I also didn’t find the characters that relatable. Sure they suffered things like anorexia, OCD, and teen love but it read at times like it was written for someone without that much experience in the area. In the end it was a bit tedious to finish.

Fooled By Randomness

I just finished Fooled by Randomness, a book by Nassim Nicholas Taleb. For some reason I didn’t expect it to delve so deep into stock markets but I gained a lot of interesting perspectives on probability and the role of randomness.

It made me more critical of what I read in the media. Often scientific articles skew facts by reading data in a way that suits their topic.

“Expect the unexpected” is one takeaway from the book. For example, we always read that murderers “were nice people” or that the success rate of something is 98%, but don’t forget someone has to be in the 2%, so don’t put all your eggs in one basket. If you don’t see something, does it mean it doesn’t exist?

 

 

A Journey Through Food With Michael Pollan: Cooked

I just finished Michael Pollan’s book Cooked (also part Netflix series) which delves into the wonderful magic of cooked food through the four basic elements: water, fire, air and earth.

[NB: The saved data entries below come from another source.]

-- ==== Sys2Proof/Machine/FirmwareOps.lean ====
section
/-! DEFINITION. Signed firmware images, boot selection and trust lists (15 R397, R401 to R403). -/

namespace Sys2Proof.Machine

/-- The largest LENGTH of a target (15 R401). -/
def imageMax (target : Nat) : Nat := (if target = 3 then 0x3000000 else if target = 4 then 0x180000 else 0x300000) - 0x2000

/-- Bytes of the image that begins `b`. -/
def imageLen (b : List Nat) : Nat := 0x2000 + fieldAt b 0xC 4

/-- The header of an image for `target` (15 R402, check 1). -/
def imageHeadOk (b : List Nat) (target : Nat) : Bool :=
  decide (fieldAt b 0 4 = 0x5647494D ∧ fieldAt b 4 2 = 1 ∧ fieldAt b 6 1 = target ∧ fieldAt b 7 1 ≤ 1 ∧ fieldAt b 8 4 ≤ 63 ∧
    fieldAt b 0xC 4 ≤ imageMax target ∧ imageLen b ≤ b.length) &&
  zeroBytes b 0x18 40 && zeroBytes b 0x80 128 && zeroBytes b 0x185 3 && zeroBytes b 0x20C 4 && zeroBytes b 0x1E43 445

/-- The image that begins `b` passes every check for `target` (15 R402), with the fused floors. -/
def imageOk402 (floor : Tab Nat) (b : List Nat) (target : Nat) : Bool :=
  let ec := slice b 0x100 133
  let pq := slice b 0x210 2592
  imageHeadOk b target &&
  decide (sha512 (ec ++ pq) = (List.range 64).map (Config.anchorByte target)) &&
  Config.ecdsaOk ec (slice b 0 256) (slice b 0x188 132) &&
  Config.mldsaOk pq (slice b 0 256) (slice b 0xC30 4627) &&
  decide (Tab.get 0 floor target ≤ fieldAt b 8 4 ∧ slice b 0x40 64 = sha512 (slice b 0x2000 (fieldAt b 0xC 4)))

def State.firmwareOk (s : State) (b : List Nat) (target : Nat) : Bool := imageOk402 s.ident.floor b target

/-- The store that holds the selector of a target, and the place of the preferred bank in it (15 R408). -/
def selStore (target : Nat) : Nat × Nat := if target = 1 then (0x13, 1) else if target = 2 then (0x20, 0) else (0x06, 0)

/-- The preferred bank of a target: bank A where its selector is not valid. -/
def State.preferred (s : State) (target : Nat) : Nat := (s.storeNums (selStore target).1).getD (selStore target).2 0 % 2

/-- Bank `k` of a target. -/
def State.fwBank (s : State) (target k : Nat) : List Nat := Tab.get [] s.ident.fw (2 * target + k)
def State.setFwBank (s : State) (target k : Nat) (b : List Nat) : State :=
  { s with ident := { s.ident with fw := Tab.set [] s.ident.fw (2 * target + k) b } }

/-- The image that a target boots: the preferred bank's, the other one's where that fails (15 R403). -/
def State.bootImage (s : State) (target : Nat) : Option (List Nat) :=
  let p := s.preferred target
  if s.firmwareOk (s.fwBank target p) target then some (s.fwBank target p)
  else if s.firmwareOk (s.fwBank target (1 - p)) target then some (s.fwBank target (1 - p))
  else none

/-- An image with FLOOR has booted: the fused floor of its target rises (15 R402). -/
def State.raiseFloor (s : State) (target : Nat) (b : List Nat) : State :=
  if fieldAt b 7 1 % 2 = 1 then
    { s with ident := { s.ident with floor := Tab.set 0 s.ident.floor target (max (Tab.get 0 s.ident.floor target) (fieldAt b 8 4)) } }
  else s

/-- A target boots; whether it did. -/
def State.boot (s : State) (target : Nat) : State × Bool :=
  match s.bootImage target with
  | some b => (({ s with ident := { s.ident with running := Tab.set [] s.ident.running target b } }).raiseFloor target b, true)
  | none => (s, false)

/-! Trust lists (15 R397). -/

/-- The public key that a trust list of 144-byte entries gives key `id` for USE bit `use`. -/
def trustKey (l : List Nat) (id use : Nat) : Option (List Nat) :=
  (List.range (l.length / 144)).findSome? (fun i =>
    let e := slice l (144 * i) 144
    if fieldAt e 0 4 = id ∧ bit (fieldAt e 4 1) use then some (slice e 8 133) else none)

/-- The key identifiers of a trust list. -/
def trustIds (l : List Nat) : List Nat := (List.range (l.length / 144)).map (fun i => fieldAt l (144 * i) 4)

/-- A customer trust list is laid out as stated and grants USE [3:0] alone. -/
def customerOk (l : List Nat) : Bool :=
  decide (l.length % 144 = 0) &&
  (List.range (l.length / 144)).all (fun i =>
    let e := slice l (144 * i) 144
    decide (fieldAt e 4 1 < 16) && zeroBytes e 5 3 && zeroBytes e 141 3)

/-- The key that either list gives `id` for a USE. -/
def State.trusted (s : State) (id use : Nat) : Option (List Nat) :=
  match trustKey (s.storeNums 0x15) id use with
  | some k => some k
  | none => if use < 4 then trustKey (s.storeNums 0x14) id use else none

/-- A fresh 128-bit random value. -/
def State.random (s : State) : List Nat × State :=
  let (a, s) := s.fresh (2 ^ 64)
  let (b, s) := s.fresh (2 ^ 64)
  (bytesOf 8 a ++ bytesOf 8 b, s)

end Sys2Proof.Machine
end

I now have a new-found appreciation for the magic of making my own food and the reasons that we should all be a more active producer, rather than consumer of food. Food is more than just sustenance to keep us alive. It can be a social ritual. A way to eat healthier. One of my favourite challenges was this: we can eat any food we want (even junk), but make everything yourself.

It will cut down on the amount of junk you will eat because it’s hard to make chips, ice cream, cake etc all at once. In addition, the process will make it more likely that you are eating real food rather than processed junk (that may or may not be real food).

Pollan takes us through the laborious process of barbequing a whole pig, making bread, braising, pickling, making beer and more. I was fascinated by the steps of each and though I’d never regularly make any of those, I think it would be fun to try once. The satisfaction of creating something from beginning to end has a strange appeal to me. It’s like building a complicated lego set, takes concentration but you end up with something cool (or in this case tasty) in the end!

This book has made me enjoy cooking and look for ways to make it more than just a necessity. After all, there are limitless things create (and eat) out there.

Cooking Toronto!

My sister gave me this fantastic cookbook for my birthday that features recipes from famous restaurants around Toronto. She also bought me a stainless steel pan that I can stick in the oven (which means I can make better steak and pork chops).

I’ve become obsessed with the process of cooking and enjoying creating new things and I can’t wait to delve into the recipes in this book!